Reuters notes that the mission is viewed not only as a technological breakthrough but also as an important milestone in the space race between the U.S. and China.
New Technology to Extend Satellite Lifespan
The launch took place on July 3 using a Northrop Grumman Pegasus rocket, which launched from a Lockheed TriStar aircraft over the Pacific Ocean. The LINK robotic spacecraft was developed by the startup Katalyst Space Technologies under a $30 million contract with NASA.
Within a month, the spacecraft is expected to approach the Neil Gehrels Swift Observatory (SWIFT), which has been in operation since 2004. Using a sensor system, attitude control thrusters, and three robotic arms, LINK will attempt to capture the satellite and transfer it to an orbit approximately 600 km high.
Without this operation, SWIFT—which has no propulsion system of its own—would very likely have reentered the atmosphere and burned up this year due to atmospheric drag.
Testing Technologies of the Future
For NASA, the mission has much broader significance than simply extending the operational life of a single scientific spacecraft worth about $500 million.
Reuters emphasizes that this is, in fact, the first U.S. demonstration of satellite in-orbit servicing technology—a field that could transform the approach to operating space infrastructure. In the future, such spacecraft will be able to repair, relocate, refuel, and maintain satellites instead of replacing them with new ones.
After completing the main operation, LINK plans to conduct a series of additional maneuvers in close proximity to SWIFT, testing autonomous rendezvous and in-orbit control technologies.

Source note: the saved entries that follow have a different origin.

@[simp] theorem Flight.unmarkAll_same (f : Flight) (r : Reg) :
    (f.unmarkAll r).id = f.id ∧ (f.unmarkAll r).kind = f.kind ∧ (f.unmarkAll r).launch = f.launch ∧ (f.unmarkAll r).wg = f.wg ∧
    (f.unmarkAll r).fidx = f.fidx ∧ (f.unmarkAll r).core = f.core ∧ (f.unmarkAll r).part = f.part ∧ (f.unmarkAll r).nVregs = f.nVregs ∧
    (f.unmarkAll r).nTiles = f.nTiles ∧ (f.unmarkAll r).priv = f.priv ∧ (f.unmarkAll r).chkAll = f.chkAll ∧ (f.unmarkAll r).v = f.v ∧
    (f.unmarkAll r).s = f.s ∧ (f.unmarkAll r).p = f.p ∧ (f.unmarkAll r).x = f.x ∧ (f.unmarkAll r).tiles = f.tiles ∧
    (f.unmarkAll r).shapes = f.shapes ∧ (f.unmarkAll r).exm = f.exm ∧ (f.unmarkAll r).dead = f.dead ∧ (f.unmarkAll r).exited = f.exited ∧
    (f.unmarkAll r).fmode = f.fmode ∧ (f.unmarkAll r).fstat = f.fstat ∧ (f.unmarkAll r).symNext = f.symNext ∧ (f.unmarkAll r).symLimit = f.symLimit ∧
    (f.unmarkAll r).rgnc = f.rgnc ∧ (f.unmarkAll r).counts = f.counts ∧ (f.unmarkAll r).snap = f.snap ∧ (f.unmarkAll r).slots = f.slots ∧
    (f.unmarkAll r).region = f.region ∧ (f.unmarkAll r).pc = f.pc ∧ (f.unmarkAll r).clause = f.clause ∧ (f.unmarkAll r).stack = f.stack ∧
    (f.unmarkAll r).spilled = f.spilled ∧ (f.unmarkAll r).tokens = f.tokens ∧ (f.unmarkAll r).batch = f.batch ∧ (f.unmarkAll r).stoch = f.stoch ∧
    (f.unmarkAll r).residual = f.residual ∧ (f.unmarkAll r).capTrap = f.capTrap ∧ (f.unmarkAll r).ops = f.ops ∧ (f.unmarkAll r).fixed = f.fixed ∧
    (f.unmarkAll r).wq = f.wq ∧ (f.unmarkAll r).obs = f.obs ∧ (f.unmarkAll r).refused = f.refused ∧ (f.unmarkAll r).step = f.step ∧
    (f.unmarkAll r).trap = f.trap ∧ (f.unmarkAll r).port = f.port ∧ (f.unmarkAll r).place = f.place ∧ (f.unmarkAll r).leaving = f.leaving ∧
    (f.unmarkAll r).wait = f.wait ∧ (f.unmarkAll r).blocked = f.blocked ∧ (f.unmarkAll r).nextIssue = f.nextIssue ∧ (f.unmarkAll r).seq = f.seq ∧
    (f.unmarkAll r).arrivals = f.arrivals ∧ (f.unmarkAll r).walkRes = f.walkRes ∧ (f.unmarkAll r).lvq = f.lvq ∧ (f.unmarkAll r).home = f.home ∧
    (f.unmarkAll r).homeLane = f.homeLane ∧ (f.unmarkAll r).regrouped = f.regrouped ∧ (f.unmarkAll r).resumed = f.resumed ∧ (f.unmarkAll r).heldInstr = f.heldInstr := by
  refine ⟨?_, ?_, ?_, ?_, ?_, ?_, ?_, ?_, ?_, ?_, ?_, ?_, ?_, ?_, ?_, ?_, ?_, ?_, ?_, ?_, ?_, ?_, ?_, ?_, ?_, ?_, ?_, ?_, ?_, ?_, ?_, ?_, ?_, ?_, ?_, ?_, ?_, ?_, ?_, ?_, ?_, ?_, ?_, ?_, ?_, ?_, ?_, ?_, ?_, ?_, ?_, ?_, ?_, ?_, ?_, ?_, ?_, ?_, ?_, ?_⟩ <;> rfl

@[simp] theorem Flight.mark_same (f : Flight) (r : Reg) (l pa : Nat) :
    (f.mark r l pa).id = f.id ∧ (f.mark r l pa).kind = f.kind ∧ (f.mark r l pa).launch = f.launch ∧ (f.mark r l pa).wg = f.wg ∧
    (f.mark r l pa).fidx = f.fidx ∧ (f.mark r l pa).core = f.core ∧ (f.mark r l pa).part = f.part ∧ (f.mark r l pa).nVregs = f.nVregs ∧
    (f.mark r l pa).nTiles = f.nTiles ∧ (f.mark r l pa).priv = f.priv ∧ (f.mark r l pa).chkAll = f.chkAll ∧ (f.mark r l pa).v = f.v ∧
    (f.mark r l pa).s = f.s ∧ (f.mark r l pa).p = f.p ∧ (f.mark r l pa).x = f.x ∧ (f.mark r l pa).tiles = f.tiles ∧
    (f.mark r l pa).shapes = f.shapes ∧ (f.mark r l pa).exm = f.exm ∧ (f.mark r l pa).dead = f.dead ∧ (f.mark r l pa).exited = f.exited ∧
    (f.mark r l pa).fmode = f.fmode ∧ (f.mark r l pa).fstat = f.fstat ∧ (f.mark r l pa).symNext = f.symNext ∧ (f.mark r l pa).symLimit = f.symLimit ∧
    (f.mark r l pa).rgnc = f.rgnc ∧ (f.mark r l pa).counts = f.counts ∧ (f.mark r l pa).snap = f.snap ∧ (f.mark r l pa).slots = f.slots ∧
    (f.mark r l pa).region = f.region ∧ (f.mark r l pa).pc = f.pc ∧ (f.mark r l pa).clause = f.clause ∧ (f.mark r l pa).stack = f.stack ∧
    (f.mark r l pa).spilled = f.spilled ∧ (f.mark r l pa).tokens = f.tokens ∧ (f.mark r l pa).batch = f.batch ∧ (f.mark r l pa).stoch = f.stoch ∧
    (f.mark r l pa).residual = f.residual ∧ (f.mark r l pa).capTrap = f.capTrap ∧ (f.mark r l pa).ops = f.ops ∧ (f.mark r l pa).fixed = f.fixed ∧
    (f.mark r l pa).wq = f.wq ∧ (f.mark r l pa).obs = f.obs ∧ (f.mark r l pa).refused = f.refused ∧ (f.mark r l pa).step = f.step ∧
    (f.mark r l pa).trap = f.trap ∧ (f.mark r l pa).port = f.port ∧ (f.mark r l pa).place = f.place ∧ (f.mark r l pa).leaving = f.leaving ∧
    (f.mark r l pa).wait = f.wait ∧ (f.mark r l pa).blocked = f.blocked ∧ (f.mark r l pa).nextIssue = f.nextIssue ∧ (f.mark r l pa).seq = f.seq ∧
    (f.mark r l pa).arrivals = f.arrivals ∧ (f.mark r l pa).walkRes = f.walkRes ∧ (f.mark r l pa).lvq = f.lvq ∧ (f.mark r l pa).home = f.home ∧
    (f.mark r l pa).homeLane = f.homeLane ∧ (f.mark r l pa).regrouped = f.regrouped ∧ (f.mark r l pa).resumed = f.resumed ∧ (f.mark r l pa).heldInstr = f.heldInstr := by
  unfold Flight.mark; split
  · split <;> simp
  · simp

@[simp] theorem Flight.setCount_same (f : Flight) (n : Nat) (c : BitVec 2) :
    (f.setCount n c).id = f.id ∧ (f.setCount n c).kind = f.kind ∧ (f.setCount n c).launch = f.launch ∧ (f.setCount n c).wg = f.wg ∧
    (f.setCount n c).fidx = f.fidx ∧ (f.setCount n c).core = f.core ∧ (f.setCount n c).part = f.part ∧ (f.setCount n c).nVregs = f.nVregs ∧
    (f.setCount n c).nTiles = f.nTiles ∧ (f.setCount n c).priv = f.priv ∧ (f.setCount n c).chkAll = f.chkAll ∧ (f.setCount n c).v = f.v ∧
    (f.setCount n c).s = f.s ∧ (f.setCount n c).p = f.p ∧ (f.setCount n c).x = f.x ∧ (f.setCount n c).tiles = f.tiles ∧
    (f.setCount n c).shapes = f.shapes ∧ (f.setCount n c).exm = f.exm ∧ (f.setCount n c).dead = f.dead ∧ (f.setCount n c).exited = f.exited ∧
    (f.setCount n c).fmode = f.fmode ∧ (f.setCount n c).fstat = f.fstat ∧ (f.setCount n c).symNext = f.symNext ∧ (f.setCount n c).symLimit = f.symLimit ∧
    (f.setCount n c).rgnc = f.rgnc ∧ (f.setCount n c).snap = f.snap ∧ (f.setCount n c).region = f.region ∧ (f.setCount n c).pc = f.pc ∧
    (f.setCount n c).clause = f.clause ∧ (f.setCount n c).stack = f.stack ∧ (f.setCount n c).spilled = f.spilled ∧ (f.setCount n c).tokens = f.tokens ∧
    (f.setCount n c).batch = f.batch ∧ (f.setCount n c).stoch = f.stoch ∧ (f.setCount n c).residual = f.residual ∧ (f.setCount n c).capTrap = f.capTrap ∧
    (f.setCount n c).ops = f.ops ∧ (f.setCount n c).fixed = f.fixed ∧ (f.setCount n c).wq = f.wq ∧ (f.setCount n c).obs = f.obs ∧
    (f.setCount n c).marks = f.marks ∧ (f.setCount n c).refused = f.refused ∧ (f.setCount n c).step = f.step ∧ (f.setCount n c).trap = f.trap ∧
    (f.setCount n c).port = f.port ∧ (f.setCount n c).place = f.place ∧ (f.setCount n c).leaving = f.leaving ∧ (f.setCount n c).wait = f.wait ∧
    (f.setCount n c).blocked = f.blocked ∧ (f.setCount n c).nextIssue = f.nextIssue ∧ (f.setCount n c).seq = f.seq ∧ (f.setCount n c).arrivals = f.arrivals ∧
    (f.setCount n c).walkRes = f.walkRes ∧ (f.setCount n c).lvq = f.lvq ∧ (f.setCount n c).home = f.home ∧ (f.setCount n c).homeLane = f.homeLane ∧
    (f.setCount n c).regrouped = f.regrouped ∧ (f.setCount n c).resumed = f.resumed ∧ (f.setCount n c).heldInstr = f.heldInstr := by
  refine ⟨?_, ?_, ?_, ?_, ?_, ?_, ?_, ?_, ?_, ?_, ?_, ?_, ?_, ?_, ?_, ?_, ?_, ?_, ?_, ?_, ?_, ?_, ?_, ?_, ?_, ?_, ?_, ?_, ?_, ?_, ?_, ?_, ?_, ?_, ?_, ?_, ?_, ?_, ?_, ?_, ?_, ?_, ?_, ?_, ?_, ?_, ?_, ?_, ?_, ?_, ?_, ?_, ?_, ?_, ?_, ?_, ?_, ?_, ?_⟩ <;> rfl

The space race is reaching a new level
The mission is taking place against the backdrop of intensifying technological competition between the United States and China.
In recent years, China has already demonstrated the ability to approach and maneuver satellites in orbit, including an operation to move one spacecraft with another.
In Washington, such technologies are viewed as having dual-use capabilities—they can be used both for satellite maintenance and for military purposes.
According to Katalyst CEO Gonhi Li, the successful completion of the mission will significantly reduce the cost of extending the service life of expensive spacecraft and pave the way for the creation of an entire fleet of orbital service robots capable of servicing government and commercial satellites.